/-- What it writes at the beat's end (R222): the end of a slot moves F past it, and the core parks when the slots that follow are not filled
(R221). DESIGN CHOICE (log entry 129): the positions that a short last slot lacks are zeroed in the slot's last fill beat. -/
def Core.ownFillBeat (k : Core) (x : StItem) (ch n : Nat) : Core × StItem :=
  match k.ownSlot x ch, x.buf with
  | some (m, d), some b =>
    let c := k.chan ch
    let xs := d.slotXfers m
    let len := x.xlen.getD 0
    let last := decide (len ≤ x.got + 128)
    let k1 := k.ownWrite ch c.geo (c.ringSlot m) d (xs.getD x.xfer 0) (x.xfer * (d.unit + 1) * 64) x.got x.slen last b
    let x1 := { x with occ := x.occ + 1, buf := none }
    if !last then (k1, { x1 with got := x.got + 128 })
    else
      let x2 := { x1 with xfer := x.xfer + 1, xlen := none, got := 0 }
      if x2.xfer < xs.length then (k1, x2)
      else
        let k2 := (k1.writeSlot ch c.geo (c.ringSlot m) (d.padPieces xs.length)).modChan ch fun y => { y with f := Nat.max y.f (m + 1) }
        let rest := x.todo.drop 1
        let upto := rest.headD (c.t + n)
        let x3 := { x2 with todo := rest, xfer := 0, want := upto }
        (if (k2.chan ch).f < upto then { k2 with status := .parked .tail } else k2, x3)
  | _, _ => (k, { x with buf := none })

end Sys2Proof.Machine
end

§ PROBLEM TO WORK ON:
Only the lines from the one containing "let last := decide (len ≤ x.got + 128)" through the final line of the records above should be printed, exactly as they stand.

§ YOUR RESPONSE:
    let last := decide (len ≤ x.got + 128)
    let k1 := k.ownWrite ch c.geo (c.ringSlot m) d (xs.getD x.xfer 0) (x.xfer * (d.unit + 1) * 64) x.got x.slen last b
    let x1 := { x with occ := x.occ + 1, buf := none }
    if !last then (k1, { x1 with got := x.got + 128 })
    else
      let x2 := { x1 with xfer := x.xfer + 1, xlen := none, got := 0 }
      if x2.xfer < xs.length then (k1, x2)
      else
        let k2 := (k1.writeSlot ch c.geo (c.ringSlot m) (d.padPieces xs.length)).modChan ch fun y => { y with f := Nat.max y.f (m + 1) }
        let rest := x.todo.drop 1
        let upto := rest.headD (c.t + n)
        let x3 := { x2 with todo := rest, xfer := 0, want := upto }
        (if (k2.chan ch).f < upto then { k2 with status := .parked .tail } else k2, x3)
  | _, _ => (k, { x with buf := none })

end Sys2Proof.Machine
end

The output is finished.